- [RECORDS SHOWN]:
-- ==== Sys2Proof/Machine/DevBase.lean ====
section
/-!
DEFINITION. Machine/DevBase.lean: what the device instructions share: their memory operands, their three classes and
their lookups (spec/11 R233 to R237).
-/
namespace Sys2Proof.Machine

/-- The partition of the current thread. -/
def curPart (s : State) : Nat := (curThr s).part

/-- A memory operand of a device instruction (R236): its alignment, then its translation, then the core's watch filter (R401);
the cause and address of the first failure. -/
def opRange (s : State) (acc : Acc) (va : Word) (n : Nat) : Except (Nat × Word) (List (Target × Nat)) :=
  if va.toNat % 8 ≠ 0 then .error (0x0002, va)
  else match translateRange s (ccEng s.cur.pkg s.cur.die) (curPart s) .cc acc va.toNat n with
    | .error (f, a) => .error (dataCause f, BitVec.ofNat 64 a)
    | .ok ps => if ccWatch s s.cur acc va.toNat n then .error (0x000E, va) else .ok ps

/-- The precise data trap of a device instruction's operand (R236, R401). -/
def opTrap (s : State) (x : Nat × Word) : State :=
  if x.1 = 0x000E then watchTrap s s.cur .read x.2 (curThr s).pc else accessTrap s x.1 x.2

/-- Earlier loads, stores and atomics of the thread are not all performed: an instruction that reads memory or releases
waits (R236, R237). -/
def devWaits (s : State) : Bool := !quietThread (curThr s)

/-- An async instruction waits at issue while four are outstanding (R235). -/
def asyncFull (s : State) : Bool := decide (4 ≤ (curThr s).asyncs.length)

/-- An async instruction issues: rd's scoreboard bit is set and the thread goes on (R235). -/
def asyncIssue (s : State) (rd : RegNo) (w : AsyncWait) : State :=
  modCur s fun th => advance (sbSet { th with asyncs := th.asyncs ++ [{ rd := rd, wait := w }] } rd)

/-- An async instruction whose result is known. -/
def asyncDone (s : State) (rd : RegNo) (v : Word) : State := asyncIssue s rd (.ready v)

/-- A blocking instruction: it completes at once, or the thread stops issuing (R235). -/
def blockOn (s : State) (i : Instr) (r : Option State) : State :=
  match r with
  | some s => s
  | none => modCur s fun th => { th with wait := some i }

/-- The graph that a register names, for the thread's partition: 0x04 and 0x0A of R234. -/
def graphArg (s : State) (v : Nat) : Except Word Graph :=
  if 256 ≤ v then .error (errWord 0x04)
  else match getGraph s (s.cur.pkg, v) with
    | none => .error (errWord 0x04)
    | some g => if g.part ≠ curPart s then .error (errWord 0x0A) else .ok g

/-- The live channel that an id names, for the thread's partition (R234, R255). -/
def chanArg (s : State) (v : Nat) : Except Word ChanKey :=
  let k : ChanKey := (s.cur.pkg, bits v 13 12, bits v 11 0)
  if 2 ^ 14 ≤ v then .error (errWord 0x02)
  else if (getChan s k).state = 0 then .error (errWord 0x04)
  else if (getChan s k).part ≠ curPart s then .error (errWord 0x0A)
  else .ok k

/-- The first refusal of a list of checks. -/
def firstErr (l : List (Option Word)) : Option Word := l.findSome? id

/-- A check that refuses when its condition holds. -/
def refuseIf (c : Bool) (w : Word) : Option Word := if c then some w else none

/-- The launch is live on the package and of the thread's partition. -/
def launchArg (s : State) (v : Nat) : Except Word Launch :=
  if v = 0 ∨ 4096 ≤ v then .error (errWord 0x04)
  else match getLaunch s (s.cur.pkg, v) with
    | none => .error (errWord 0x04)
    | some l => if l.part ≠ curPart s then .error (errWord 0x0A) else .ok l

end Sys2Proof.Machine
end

==

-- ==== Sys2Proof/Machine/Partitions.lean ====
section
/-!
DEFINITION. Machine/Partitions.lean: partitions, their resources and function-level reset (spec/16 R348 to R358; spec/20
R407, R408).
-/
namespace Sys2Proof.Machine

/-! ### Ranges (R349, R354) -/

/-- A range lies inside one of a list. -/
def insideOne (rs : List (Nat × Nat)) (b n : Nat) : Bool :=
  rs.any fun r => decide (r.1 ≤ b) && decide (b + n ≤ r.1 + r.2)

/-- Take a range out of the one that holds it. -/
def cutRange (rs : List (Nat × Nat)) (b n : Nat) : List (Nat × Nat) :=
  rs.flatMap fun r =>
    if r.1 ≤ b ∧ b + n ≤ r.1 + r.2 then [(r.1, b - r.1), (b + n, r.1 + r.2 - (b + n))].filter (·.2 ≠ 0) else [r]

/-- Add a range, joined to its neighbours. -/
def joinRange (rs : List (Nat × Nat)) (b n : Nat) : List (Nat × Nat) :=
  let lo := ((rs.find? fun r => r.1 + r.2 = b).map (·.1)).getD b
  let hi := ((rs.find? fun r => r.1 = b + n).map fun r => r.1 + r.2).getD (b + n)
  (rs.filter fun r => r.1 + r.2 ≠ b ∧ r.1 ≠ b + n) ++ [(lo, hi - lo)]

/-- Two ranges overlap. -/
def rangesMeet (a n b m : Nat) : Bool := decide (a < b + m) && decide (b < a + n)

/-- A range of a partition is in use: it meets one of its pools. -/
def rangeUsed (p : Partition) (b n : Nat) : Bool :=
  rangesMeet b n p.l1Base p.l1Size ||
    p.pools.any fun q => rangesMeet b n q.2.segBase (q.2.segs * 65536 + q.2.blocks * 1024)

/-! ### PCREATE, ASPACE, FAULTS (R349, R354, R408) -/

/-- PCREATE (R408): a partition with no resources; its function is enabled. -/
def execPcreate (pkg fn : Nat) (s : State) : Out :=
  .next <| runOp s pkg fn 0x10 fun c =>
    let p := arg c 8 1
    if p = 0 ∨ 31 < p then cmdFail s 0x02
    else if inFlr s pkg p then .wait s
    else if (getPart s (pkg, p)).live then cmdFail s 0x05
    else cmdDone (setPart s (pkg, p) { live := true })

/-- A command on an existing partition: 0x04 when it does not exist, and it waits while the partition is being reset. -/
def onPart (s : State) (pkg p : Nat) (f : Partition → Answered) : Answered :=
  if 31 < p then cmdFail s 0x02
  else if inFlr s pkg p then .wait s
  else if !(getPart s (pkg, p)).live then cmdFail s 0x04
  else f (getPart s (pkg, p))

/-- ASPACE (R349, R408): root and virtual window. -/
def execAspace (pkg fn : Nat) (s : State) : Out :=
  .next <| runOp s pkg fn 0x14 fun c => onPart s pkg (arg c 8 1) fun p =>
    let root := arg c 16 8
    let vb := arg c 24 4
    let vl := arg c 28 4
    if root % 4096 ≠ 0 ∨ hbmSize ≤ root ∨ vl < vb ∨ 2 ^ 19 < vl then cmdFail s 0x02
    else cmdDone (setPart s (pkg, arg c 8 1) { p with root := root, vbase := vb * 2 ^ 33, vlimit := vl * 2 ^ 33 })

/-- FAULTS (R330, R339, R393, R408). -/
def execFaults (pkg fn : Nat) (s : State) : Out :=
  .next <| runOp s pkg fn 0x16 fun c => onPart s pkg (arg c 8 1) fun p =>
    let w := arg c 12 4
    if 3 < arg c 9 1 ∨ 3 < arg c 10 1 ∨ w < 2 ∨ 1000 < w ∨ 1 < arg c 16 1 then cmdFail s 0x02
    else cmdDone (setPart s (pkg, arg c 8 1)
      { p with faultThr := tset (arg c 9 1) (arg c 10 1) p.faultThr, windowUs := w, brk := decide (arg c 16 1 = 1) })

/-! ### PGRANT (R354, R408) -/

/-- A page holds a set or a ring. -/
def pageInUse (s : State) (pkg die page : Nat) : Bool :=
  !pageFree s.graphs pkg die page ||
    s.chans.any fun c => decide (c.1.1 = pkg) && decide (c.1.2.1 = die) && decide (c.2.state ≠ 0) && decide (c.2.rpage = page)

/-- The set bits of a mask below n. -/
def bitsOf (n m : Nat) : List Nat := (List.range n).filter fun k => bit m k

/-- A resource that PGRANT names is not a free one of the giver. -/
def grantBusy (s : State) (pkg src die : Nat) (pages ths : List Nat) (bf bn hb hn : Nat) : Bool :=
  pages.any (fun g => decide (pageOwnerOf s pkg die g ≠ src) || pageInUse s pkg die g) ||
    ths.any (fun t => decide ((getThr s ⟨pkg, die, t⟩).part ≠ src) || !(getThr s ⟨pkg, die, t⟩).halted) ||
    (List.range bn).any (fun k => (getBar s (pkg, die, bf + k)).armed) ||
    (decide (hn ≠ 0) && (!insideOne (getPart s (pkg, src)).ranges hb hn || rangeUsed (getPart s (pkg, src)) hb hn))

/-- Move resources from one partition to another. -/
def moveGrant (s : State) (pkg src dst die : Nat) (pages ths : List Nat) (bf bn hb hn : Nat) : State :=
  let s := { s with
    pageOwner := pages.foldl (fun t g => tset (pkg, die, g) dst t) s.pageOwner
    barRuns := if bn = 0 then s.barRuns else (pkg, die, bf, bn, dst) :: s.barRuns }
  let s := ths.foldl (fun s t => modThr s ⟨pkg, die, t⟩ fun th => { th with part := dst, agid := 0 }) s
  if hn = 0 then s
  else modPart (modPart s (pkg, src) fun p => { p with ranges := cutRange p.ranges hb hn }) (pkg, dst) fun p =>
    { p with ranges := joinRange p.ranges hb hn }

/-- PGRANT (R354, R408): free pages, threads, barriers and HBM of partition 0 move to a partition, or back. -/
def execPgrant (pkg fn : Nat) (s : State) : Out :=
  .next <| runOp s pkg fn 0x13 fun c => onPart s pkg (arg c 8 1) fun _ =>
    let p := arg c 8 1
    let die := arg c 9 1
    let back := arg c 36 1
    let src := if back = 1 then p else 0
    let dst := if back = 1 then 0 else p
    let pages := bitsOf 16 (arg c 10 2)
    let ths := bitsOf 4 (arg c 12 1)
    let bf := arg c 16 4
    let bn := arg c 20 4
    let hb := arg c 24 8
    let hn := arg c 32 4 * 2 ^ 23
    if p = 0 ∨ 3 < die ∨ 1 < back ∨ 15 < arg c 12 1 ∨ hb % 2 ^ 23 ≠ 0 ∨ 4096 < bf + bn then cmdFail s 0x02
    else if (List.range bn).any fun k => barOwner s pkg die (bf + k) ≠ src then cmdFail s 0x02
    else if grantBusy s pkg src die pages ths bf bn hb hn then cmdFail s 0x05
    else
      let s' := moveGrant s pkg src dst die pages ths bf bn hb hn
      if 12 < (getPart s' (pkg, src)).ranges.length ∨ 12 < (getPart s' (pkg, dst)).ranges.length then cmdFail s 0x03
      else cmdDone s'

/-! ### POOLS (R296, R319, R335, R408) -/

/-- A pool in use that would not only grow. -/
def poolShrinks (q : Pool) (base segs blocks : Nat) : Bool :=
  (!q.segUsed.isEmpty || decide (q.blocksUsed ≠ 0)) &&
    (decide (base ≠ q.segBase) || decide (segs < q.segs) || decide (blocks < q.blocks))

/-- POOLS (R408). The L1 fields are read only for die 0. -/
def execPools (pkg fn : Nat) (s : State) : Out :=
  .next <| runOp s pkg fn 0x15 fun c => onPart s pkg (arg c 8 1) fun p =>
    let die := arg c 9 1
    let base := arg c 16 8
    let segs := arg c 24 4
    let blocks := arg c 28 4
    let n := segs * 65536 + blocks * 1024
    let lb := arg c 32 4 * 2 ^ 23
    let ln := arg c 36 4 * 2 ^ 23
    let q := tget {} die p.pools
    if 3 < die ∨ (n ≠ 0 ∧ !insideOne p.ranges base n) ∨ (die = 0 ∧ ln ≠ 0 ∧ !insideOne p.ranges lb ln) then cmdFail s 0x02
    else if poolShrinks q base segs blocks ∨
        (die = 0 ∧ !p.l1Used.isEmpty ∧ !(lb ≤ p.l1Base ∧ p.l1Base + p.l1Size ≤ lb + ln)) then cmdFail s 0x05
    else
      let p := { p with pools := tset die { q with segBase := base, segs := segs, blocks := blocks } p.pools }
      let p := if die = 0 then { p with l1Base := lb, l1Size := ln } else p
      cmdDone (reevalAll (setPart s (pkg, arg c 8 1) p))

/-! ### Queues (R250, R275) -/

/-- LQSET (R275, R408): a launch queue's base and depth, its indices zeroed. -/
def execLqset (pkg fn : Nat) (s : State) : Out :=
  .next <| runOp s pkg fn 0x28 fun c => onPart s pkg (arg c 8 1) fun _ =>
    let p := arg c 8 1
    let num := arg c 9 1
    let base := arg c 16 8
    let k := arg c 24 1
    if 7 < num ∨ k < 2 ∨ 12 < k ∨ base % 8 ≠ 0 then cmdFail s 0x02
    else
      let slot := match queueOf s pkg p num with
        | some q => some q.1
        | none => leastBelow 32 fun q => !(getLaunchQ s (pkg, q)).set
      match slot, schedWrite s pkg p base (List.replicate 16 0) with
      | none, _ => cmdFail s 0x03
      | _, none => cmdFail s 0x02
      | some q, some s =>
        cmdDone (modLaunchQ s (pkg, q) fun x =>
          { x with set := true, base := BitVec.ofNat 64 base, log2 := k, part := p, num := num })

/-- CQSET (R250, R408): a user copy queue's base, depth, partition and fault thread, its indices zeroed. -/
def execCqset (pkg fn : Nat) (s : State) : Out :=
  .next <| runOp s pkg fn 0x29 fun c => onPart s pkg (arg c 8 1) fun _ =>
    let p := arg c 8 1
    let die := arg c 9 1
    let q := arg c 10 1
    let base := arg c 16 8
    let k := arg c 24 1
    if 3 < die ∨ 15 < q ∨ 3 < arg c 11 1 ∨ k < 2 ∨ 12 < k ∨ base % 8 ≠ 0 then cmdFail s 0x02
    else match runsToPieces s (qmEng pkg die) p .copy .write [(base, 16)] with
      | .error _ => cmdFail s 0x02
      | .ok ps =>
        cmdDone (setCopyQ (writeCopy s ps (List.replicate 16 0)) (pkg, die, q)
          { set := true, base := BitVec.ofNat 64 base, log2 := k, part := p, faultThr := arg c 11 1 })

--

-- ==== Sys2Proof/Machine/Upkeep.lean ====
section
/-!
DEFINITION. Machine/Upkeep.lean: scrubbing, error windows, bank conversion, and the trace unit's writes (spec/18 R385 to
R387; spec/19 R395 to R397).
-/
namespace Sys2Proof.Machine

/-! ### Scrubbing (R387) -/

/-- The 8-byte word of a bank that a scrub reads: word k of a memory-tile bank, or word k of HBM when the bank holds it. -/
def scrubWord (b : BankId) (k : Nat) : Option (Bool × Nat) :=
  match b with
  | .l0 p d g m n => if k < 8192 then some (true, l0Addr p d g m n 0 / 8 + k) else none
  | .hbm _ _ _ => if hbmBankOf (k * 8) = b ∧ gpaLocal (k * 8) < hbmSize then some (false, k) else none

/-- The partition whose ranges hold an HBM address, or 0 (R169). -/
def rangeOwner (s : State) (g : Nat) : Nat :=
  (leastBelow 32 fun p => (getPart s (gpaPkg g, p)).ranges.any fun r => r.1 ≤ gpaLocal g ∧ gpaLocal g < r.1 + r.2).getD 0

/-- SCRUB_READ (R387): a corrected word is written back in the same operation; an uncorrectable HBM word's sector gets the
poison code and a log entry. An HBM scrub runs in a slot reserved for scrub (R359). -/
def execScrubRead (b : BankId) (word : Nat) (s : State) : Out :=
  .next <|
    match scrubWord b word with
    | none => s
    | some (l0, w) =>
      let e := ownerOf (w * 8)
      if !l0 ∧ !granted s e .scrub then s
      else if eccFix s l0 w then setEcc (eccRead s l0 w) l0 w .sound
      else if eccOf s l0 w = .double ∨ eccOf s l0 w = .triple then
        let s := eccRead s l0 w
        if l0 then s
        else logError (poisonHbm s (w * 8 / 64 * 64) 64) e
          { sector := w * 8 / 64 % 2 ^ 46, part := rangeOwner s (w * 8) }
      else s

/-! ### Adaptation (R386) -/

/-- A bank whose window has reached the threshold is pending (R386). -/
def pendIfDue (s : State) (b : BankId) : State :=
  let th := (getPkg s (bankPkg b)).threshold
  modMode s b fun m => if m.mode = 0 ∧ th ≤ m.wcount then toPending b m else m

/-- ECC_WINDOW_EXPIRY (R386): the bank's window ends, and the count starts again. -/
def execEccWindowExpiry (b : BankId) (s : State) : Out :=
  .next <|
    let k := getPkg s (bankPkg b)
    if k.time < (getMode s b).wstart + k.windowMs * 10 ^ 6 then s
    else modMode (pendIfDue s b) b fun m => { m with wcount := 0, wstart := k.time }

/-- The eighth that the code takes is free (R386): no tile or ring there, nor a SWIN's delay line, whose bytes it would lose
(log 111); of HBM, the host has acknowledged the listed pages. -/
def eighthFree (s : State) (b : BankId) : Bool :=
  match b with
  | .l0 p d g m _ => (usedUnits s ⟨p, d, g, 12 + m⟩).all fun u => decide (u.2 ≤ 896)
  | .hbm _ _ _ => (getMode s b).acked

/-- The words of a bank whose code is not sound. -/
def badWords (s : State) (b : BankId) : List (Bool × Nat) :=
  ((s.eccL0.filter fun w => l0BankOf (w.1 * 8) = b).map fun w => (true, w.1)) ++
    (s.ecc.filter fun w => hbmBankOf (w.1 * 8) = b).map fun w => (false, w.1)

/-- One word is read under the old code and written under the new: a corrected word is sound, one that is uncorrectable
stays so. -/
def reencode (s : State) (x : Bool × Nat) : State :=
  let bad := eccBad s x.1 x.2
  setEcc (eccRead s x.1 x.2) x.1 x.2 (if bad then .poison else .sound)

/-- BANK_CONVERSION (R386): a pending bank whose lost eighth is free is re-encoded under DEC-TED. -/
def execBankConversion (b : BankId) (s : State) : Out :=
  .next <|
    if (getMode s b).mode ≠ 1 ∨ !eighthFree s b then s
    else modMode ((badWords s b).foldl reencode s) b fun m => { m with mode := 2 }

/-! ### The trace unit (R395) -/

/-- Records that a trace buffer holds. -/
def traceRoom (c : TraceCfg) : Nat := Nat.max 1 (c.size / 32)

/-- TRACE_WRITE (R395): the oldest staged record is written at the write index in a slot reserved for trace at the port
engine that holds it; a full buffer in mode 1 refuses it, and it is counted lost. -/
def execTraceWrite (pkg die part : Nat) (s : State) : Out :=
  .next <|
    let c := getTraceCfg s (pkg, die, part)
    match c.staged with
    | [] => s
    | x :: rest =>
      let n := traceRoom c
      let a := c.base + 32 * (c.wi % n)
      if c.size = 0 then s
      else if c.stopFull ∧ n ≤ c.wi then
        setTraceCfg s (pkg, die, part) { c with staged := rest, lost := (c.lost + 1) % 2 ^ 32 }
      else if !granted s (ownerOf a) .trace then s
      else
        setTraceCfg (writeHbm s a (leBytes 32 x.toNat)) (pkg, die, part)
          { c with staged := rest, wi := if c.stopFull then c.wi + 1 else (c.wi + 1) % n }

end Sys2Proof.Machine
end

- [PROBLEM STATEMENT]:
Your answer should consist of the lines from the line with "buffer holds. -/" to the line with "else if c.stopFull ∧ n ≤ c.wi then" above, repeated exactly, both ends included.

- [SOLUTION TO THE EXERCISE]:
/-- Records that a trace buffer holds. -/
def traceRoom (c : TraceCfg) : Nat := Nat.max 1 (c.size / 32)

/-- TRACE_WRITE (R395): the oldest staged record is written at the write index in a slot reserved for trace at the port
engine that holds it; a full buffer in mode 1 refuses it, and it is counted lost. -/
def execTraceWrite (pkg die part : Nat) (s : State) : Out :=
  .next <|
    let c := getTraceCfg s (pkg, die, part)
    match c.staged with
    | [] => s
    | x :: rest =>
      let n := traceRoom c
      let a := c.base + 32 * (c.wi % n)
      if c.size = 0 then s
      else if c.stopFull ∧ n ≤ c.wi then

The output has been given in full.